Provided further that in the case of an employee employed in a seasonal establishment, the employer shall pay the gratuity at the rate of seven days’ wages for each season.

* * * *

4. It is admitted that the 1st respondent works in the petitioner’s factory throughout the year. It is a coffee curing factory. It would appear that under Ext. P5 memorandum of settlement dated 6-11-1973 the factory is treated as a seasonal industry where off-season employment is not guaranteed. Petitioner’s counsel Shri K.A. Nayar rightly points out that a coffee curing factory is, for the purpose of the Employees’ State Insurance Act, 1948, as well as the Employees’ Provident Funds Act, 1952, and the Scheme, treated as a seasonal establishment. Counsel, in my view, is right in submitting that the petitioner’s factory is a seasonal establishment. That being the position counsel contends that an employee working in a seasonal establishment is entitled to gratuity only at the rate of seven days’ wages as mentioned in the second proviso to Section 4(2). It does not make any difference, according to counsel, that the petitioner works throughout the year. Counsel says that the factory being a seasonal establishment, the rate is uniformly applicable to all its employees, irrespective of the duration of their work in a year.

5. A “seasonal establishment” is not defined under the Payment of Gratuity Act. Nor is “seasonal establishment” defined as such under the Employees’ State Insurance Act or the Employees’ Provident Funds Act, although under those two enactments a coffee curing factory, among others, is specifically mentioned as a seasonal establishment. The meaning of a seasonal establishment has, therefore, to be understood in the popular sense. Any factory which only works during certain seasons of the year, and not throughout the year, is a seasonal establishment.

6. The second proviso to Sub-section (2) of Section 4 mentions a rate for each season during which a person is employed. If an employee is employed only in one season he would get gratuity at the rate of seven days’ wages for that season. Likewise, if he has been employed for more than one season, he would get gratuity at that ate for each of those seasons.

7. It would, therefore, appear that the rate has to be determined for the purpose of gratuity with reference to the period of employment of an employee in a particular establishment. An establishment may be seasonal insofar as its seasonal employees are concerned, but vis-a-vis persons working throughout the year it is not a seasonal establishment. It has been found by the authorities that 36 employees work throughout the year in the factory whereas 160 employees work only during seasons. The factory is a seasonal establishment in respect of those persons who are employed seasonally, and it is a non-seasonal establishment in respect of the others who are engaged throughout the year.
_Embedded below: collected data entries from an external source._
/-- Contract Query data (Table 10-7). -/
def State.contractData (s : State) (f : Nat) : List Byte :=
  let i := if s.inRun then s.prx.active else none
  let e := i.bind (·.tenant? f)
  fitBytes 512 (leBytes ((i.map (·.id.toNat)).getD 0) 4 ++ leBytes s.variant 1 ++
    leBytes (flag e.isSome 0 + flag (s.trimmed f) 1 + flag (decide (s.gcFactor < 65536)) 2) 1 ++ leBytes f 2 ++ leBytes 0 8 ++
    fitBytes 32 ((i.map (·.contractDigest)).getD []) ++ fitBytes 32 ((i.map (·.imageDigest)).getD []) ++
    fitBytes 64 ((e.map TenantEntry.bytes).getD []) ++ leBytes (s.trimOf f 0) 4 ++ leBytes (s.writeScale f) 4)

/-- Contract Query: CDW10 [12:0] the function. -/
def State.contractQuery (s : State) (q : Sqe) : State :=
  s.adminCmd q false fun t =>
    let f := q.id.fn
    let sel := wordField q.cdw10 0 13
    if (f ≠ 0 ∧ sel ≠ 0) ∨ 4096 < sel then t.finish q.id invalidField
    else (t.adminData q true 512 [.bytes 1000 (t.contractData (if f = 0 then sel else f))]).finish q.id 0

/-- Meter Read. -/
def State.meterRead (s : State) (q : Sqe) : State :=
  s.adminCmd q false fun t =>
    let f := q.id.fn
    let count := wordField q.cdw12 0 6
    let sel := wordField q.cdw13 0 13
    if count = 0 ∨ 32 < count ∨ ((f = 0) = (sel = 0)) ∨ 4096 < sel then t.finish q.id invalidField
    else
      let rs := t.meterRecords (if f = 0 then sel else f) (q.cdw10.toNat + wordField q.cdw11 0 16 * 2 ^ 32) count
      (t.adminData q true (rs.length * 128) [.bytes 1000 rs.flatten]).finish q.id 0 (BitVec.ofNat 32 rs.length)

/-! ## Meanings -/

def execGetLogPage (q : Sqe) (s : State) : Result := .next (s.whenLive (·.getLog (q.as 0x02)))
def execIdentify (q : Sqe) (s : State) : Result := .next (s.whenLive (·.identifyCmd (q.as 0x06)))
def execAbort (q : Sqe) (s : State) : Result := .next (s.whenLive (·.abortCmd (q.as 0x08)))
def execSetFeatures (q : Sqe) (data : BitVec 64) (s : State) : Result := .next (s.whenLive (·.setFeature (q.as 0x09) data))
def execGetFeatures (q : Sqe) (s : State) : Result := .next (s.whenLive (·.getFeature (q.as 0x0A)))
def execAsynchronousEventRequest (q : Sqe) (s : State) : Result := .next (s.whenLive (·.aerCmd (q.as 0x0C)))
def execContractQuery (q : Sqe) (s : State) : Result := .next (s.whenLive (·.contractQuery (q.as 0xC2)))
def execMeterRead (q : Sqe) (s : State) : Result := .next (s.whenLive (·.meterRead (q.as 0xC6)))
/-- INVALID_COMMAND_OPCODE: an admin or I/O command with an opcode not listed (R388, R389). -/
def execInvalidCommandOpcode (q : Sqe) (s : State) : Result :=
  .next (s.whenLive fun t =>
    if (opcodesOf q.id.fn).contains (q.opcode + if q.id.qid = 0 then 0 else 256) then t
    else t.fetchCmd { q with psdt := 0, fuse := 0 } (q.id.qid == 0) fun _ u => u.finish q.id 0x01)

end Sys2Proof.Machine
end

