-- ==== Sys2Proof/Certificates/Slice0/Obligations.lean ====
section
/-! DEFINITION. The statements for the provers, each with the rules of the specification it rests on. -/
open Sys2Proof Sys2Proof.Machine

/-- A step carries out the command at the front of the queue. Step on a state whose queue has a command at its front is
exec of that command on the state with the rest of the queue. On an empty queue the model lets one timebase tick pass:
that is a DESIGN CHOICE of assumption 3, no rule of the specification. Rests on 02_frame_timebase.md. The model's own
choices and readings in it are those of notes/assumptions/2, 3. -/
def Obligations.StepTakesFront : Prop :=
  (∀ (s : State) (c : Instr) (rest : List Instr), s.pending = c :: rest → step s = exec c { s with pending := rest }) ∧
  (∀ s : State, s.pending = [] → s.live = true → s.ftb.tick + 1 < 500000 →
    step s = .next { s with ftb := { s.ftb with tick := s.ftb.tick + 1, clock := s.ftb.clock + 1 } })

/-- No command stops the block, and none touches the queue. Every command on every state answers a next state with the
same queue, and so does every run of any length from any state. Rests on 01_architecture.md. The model's own choices
and readings in it are those of notes/assumptions/1. -/
def Obligations.EveryCommandGoesOn : Prop :=
  (∀ (c : Instr) (s : State), ∃ t, exec c s = .next t ∧ t.pending = s.pending) ∧
  (∀ (n : Nat) (s : State), SafeRun n s)

/-- The state after reset. The state after reset is stage 0 in Park with no command, session, tenant or claim, and the
registers of Table 17-2 hold its reset values; the invariants hold there. Rests on 01_architecture.md,
15_startup_and_power.md, 17_register_index.md. The model's own choices and readings in it are those of
notes/assumptions/6, 7, 8. -/
def Obligations.ResetState : Prop :=
  (State.reset.bootStage = 0) ∧
  (State.reset.prxState = 0) ∧
  (State.reset.pending = []) ∧
  (State.reset.cmds = []) ∧
  (State.reset.sec.sessions = []) ∧
  (State.reset.prx.active.isNone = true) ∧
  (∀ off : Nat, State.reset.reg off = resetOf off) ∧
  (State.reset.num Reg.hptPmCtl = 0xA0040) ∧
  (State.reset.num Reg.rdpAroundTmo = 0xC350) ∧
  (State.reset.num Reg.wrpMirrorReserve = 0x1800) ∧
  (State.reset.num Reg.mcrGcFree = 0x30810) ∧
  (State.reset.num Reg.mlkGrace = 0x14) ∧
  (State.reset.num Reg.evcCtl = 0x801) ∧
  (State.reset.num Reg.lpbClkDiv = 0x14) ∧
  (State.reset.num Reg.pwrEvlogBaseLo = 0xB2100000) ∧
  (TickOk State.reset) ∧
  (SessionsOk State.reset) ∧
  (FirmwareOk State.reset)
8. Petitioner’s counsel says that a coffee curing factory, having been treated as a seasonal establishment for the purpose of the Employees’ Provident Funds Act as well as the Employees’ State Insurance Act, has to be so treated for the Payment of Gratuity Act as well. It is true–and as seen from Ext, P5 memorandum of settlement–that the petitioner’s factory is a seasonal establishment. One purpose of classifying a factory as a seasonal establishment is to allow the employer to apply the lesser rate in respect of an employee employed only seasonally. But the employer cannot take advantage of the reduced rate for persons employed throughout the year.

9. I am of the view that, having found that the 1st respondent works throughout the year in the factory, the authorities were well justified in treating him as a non-seasonal employee, and the factory vis-a-vis him as a non-seasonal establishment, for the purpose of allowing him gratuity at the higher rate of fifteen days wages.

10. The petition is accordingly dismissed.